**TASK OBJECTIVE**. Write out again the entries from the first line to the line that includes "def State.pch (s", keeping both of those lines.

(Saved data entries)
· · · · · · ·

-- ==== Sys2Proof/Machine/PwmOps.lean ====
section
/-!
DEFINITION. The PWM generator's channels, clusters and trips (14) as shared operations.
-/
namespace Sys2Proof.Machine

/-! ## Reading the generator (14 R302 to R305) -/

def State.pch (s : State) (u : Nat) : PwmCh := s.pwm.chans.getD u PwmCh.reset
def State.pcl (s : State) (k : Nat) : PwmCl := s.pwm.clusters.getD k PwmCl.reset
def State.setPcl (s : State) (k : Nat) (x : PwmCl) : State :=
  { s with pwm := { s.pwm with clusters := s.pwm.clusters.set k x } }

/-- A working register, by the offset of its shadow (14 R311). -/
def State.pw (s : State) (o : Nat) : Word := SMap.get (regDefault s.variant) s.pwm.work o
def State.setPw (s : State) (o : Nat) (v : Word) : State :=
  { s with pwm := { s.pwm with work := SMap.put (regDefault s.variant) s.pwm.work o v } }

/-- PER in force, in counts and in steps. -/
def State.perCounts (s : State) (k : Nat) : Nat := fld (s.pw (R.PWMC_CL_PER k)) 23 0
def State.perSteps (s : State) (k : Nat) : Nat := 32 * s.perCounts k

/-- Nanoseconds in steps: ns × 12.8, to the nearest (14 R306). -/
def nsSteps (ns : Nat) : Nat := (ns * 128 + 5) / 10

/-- DT units in a step, in a count, and in nanoseconds. -/
def stepDT (p : Nat) : DT := 2 * p
def countDT (n : Nat) : DT := 64 * n
def nsDT (ns : Nat) : DT := ns * 256 / 10

/-- DT of a step position of the running period; on whole counts while calibration fails (14 R303). -/
def State.edgeDT (s : State) (u p : Nat) : DT :=
  (s.pcl (u / 8)).zero + stepDT (if s.pwm.coarse then p - p % 32 else p)

/-- Is a channel complementary (14 R306)? -/
def State.compl (s : State) (u : Nat) : Bool := s.f (R.PWMC_CH_CFG u) 31 30 == 1

/-- Dead times in steps. -/
def State.dtR (s : State) (u : Nat) : Nat := nsSteps (s.f (R.PWMC_CH_DT u) 29 16)
def State.dtF (s : State) (u : Nat) : Nat := nsSteps (s.f (R.PWMC_CH_DT u) 13 0)

/-- t_on of a duty code (14 R304). -/
def dutySteps (d per : Nat) : Nat := if d = 0xFFFF then per else (d * per * 2 + 65536) / 131072

/-! ## Blanking (14 R317) -/

/-- A trip's blanking window opens or restarts. -/
def State.openBlank (s : State) (t : Nat) : State :=
  let n := s.f (R.TRIP_TRIP_CFG t) 13 0
  if n = 0 then s
  else { s with pwm := { s.pwm with trips := s.pwm.trips.modify t (fun x => { x with blank := some (s.dt + nsDT n) }) } }

/-- An output changed between active and not: the trips that select it open their windows. -/
def State.blankEdge (s : State) (u : Nat) (isB : Bool) : State :=
  (List.range 8).foldl (fun (s : State) t =>
    if s.f (R.TRIP_TRIP_BLANK t) 18 16 = u / 8 ∧ s.b (R.TRIP_TRIP_BLANK t) (u % 8 + (if isB then 8 else 0)) = true
    then s.openBlank t else s) s

/-- Store a channel; an output's edge opens blanking windows. -/
def State.setPch (s : State) (u : Nat) (c : PwmCh) : State :=
  let o := s.pch u
  let s := { s with pwm := { s.pwm with chans := s.pwm.chans.set u c } }
  let s := if (o.a.drive == 1) != (c.a.drive == 1) then s.blankEdge u false else s
  if (o.b.drive == 1) != (c.b.drive == 1) then s.blankEdge u true else s

/-! ## Outputs (14 R306, R308, R313, R318) -/

/-- An output leaves the active level, or is kept off, at a DT. -/
def PwmPin.turnOff (p : PwmPin) (t : DT) (drive : Nat) : PwmPin :=
  { drive := drive, off := if p.drive = 1 then t else p.off, due := none }

/-- An output is to become active, not before a DT and its dead time after its partner turned off; one that is active
stays so, and one whose time has come turns on. -/
def PwmPin.turnOn (p : PwmPin) (t partnerOff dead now : DT) : PwmPin :=
  let d := max t (partnerOff + dead)
  if p.drive = 1 then { p with due := none }
  else if d ≤ now then { p with drive := 1, due := none }
  else { p with drive := 0, due := some d }

/-- Drive both outputs: A active, B active, or neither, from a DT on; `da` and `db` are the pins' levels when off. -/
def PwmCh.steer (c : PwmCh) (onA onB : Bool) (da db : Nat) (t dr df now : DT) : PwmCh :=
  if onA then
    let b := c.b.turnOff t db
    { c with b := b, a := c.a.turnOn t b.off dr now }
  else if onB then
    let a := c.a.turnOff t da
    { c with a := a, b := c.b.turnOn t a.off df now }
  else { c with a := c.a.turnOff t da, b := c.b.turnOff t db }

/-- Outputs of a channel follow the waveform's level (14 R306). -/
def State.wave (s : State) (u : Nat) (t : DT) : State :=
  let c := s.pch u
  if s.compl u then
    -- a turn-on counts from the change of S
    let x := if c.lvl then c.since + stepDT (s.dtR u) else c.since + stepDT (s.dtF u)
    let c' := c.steer c.lvl (!c.lvl) 0 0 t (stepDT (s.dtR u)) (stepDT (s.dtF u)) 0
    let fix (p : PwmPin) : PwmPin :=
      match p.due with
      | some d => if max d x ≤ s.dt then { p with drive := 1, due := none } else { p with due := some (max d x) }
      | none => p
    s.setPch u { c' with a := fix c'.a, b := fix c'.b }
  else s.setPch u { c with a := if c.lvl then { c.a with drive := 1, due := none } else c.a.turnOff t 0, b := c.b.turnOff t 0 }

/-- Pin drive of a pad-latch code. -/
def padDrive (code : Nat) : Nat := min 4 (2 + code)

/-- Pad-latch code of an output (14 R310). -/
def State.padCode (s : State) (u : Nat) (isB : Bool) : Nat :=
  let k := 4 * (u % 8) + (if isB then 2 else 0)
  fld (s.pwm.latch.getD (u / 8) 0) (k + 1) k

/-- Enter a row of R308 at a DT. -/
def State.enterRow (s : State) (u row : Nat) : State :=
  let s := s.setPch u { s.pch u with row := row }
  let c := s.pch u
  let go (onA onB : Bool) (da db : Nat) : State :=
    s.setPch u (c.steer onA onB da db s.dt (stepDT (s.dtR u)) (stepDT (s.dtF u)) s.dt)
  let ta := s.f (R.PWMC_CH_CFG u) 15 14
  let tb := s.f (R.PWMC_CH_CFG u) 13 12
  match row with
  | 1 => s.setPch u { c with a := c.a.turnOff s.dt (padDrive (s.padCode u false)),
                             b := c.b.turnOff s.dt (padDrive (s.padCode u true)) }
  | 2 => go (ta == 1) (tb == 1) (if ta = 2 then 4 else 0) (if tb = 2 then 4 else 0)
  | 3 => go false false 0 0
  | 4 => let f := fld (s.pw (R.PWMC_CH_FORCE u)) 1 0
         go (f == 1) (f == 2) 0 0
  | _ => s.wave u s.dt

/-! ## Who drives an output (14 R308, R309) -/

/-- Is the PWM island in RUN? -/
def State.pwmRuns (s : State) : Bool := s.f R.CLOCK_ISL_STAT 7 6 == 0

· · · · · · ·

**OUTPUT FOR THIS EXERCISE**.
-- ==== Sys2Proof/Machine/PwmOps.lean ====
section
/-!
DEFINITION. The PWM generator's channels, clusters and trips (14) as shared operations.
-/
namespace Sys2Proof.Machine

/-! ## Reading the generator (14 R302 to R305) -/

def State.pch (s : State) (u : Nat) : PwmCh := s.pwm.chans.getD u PwmCh.reset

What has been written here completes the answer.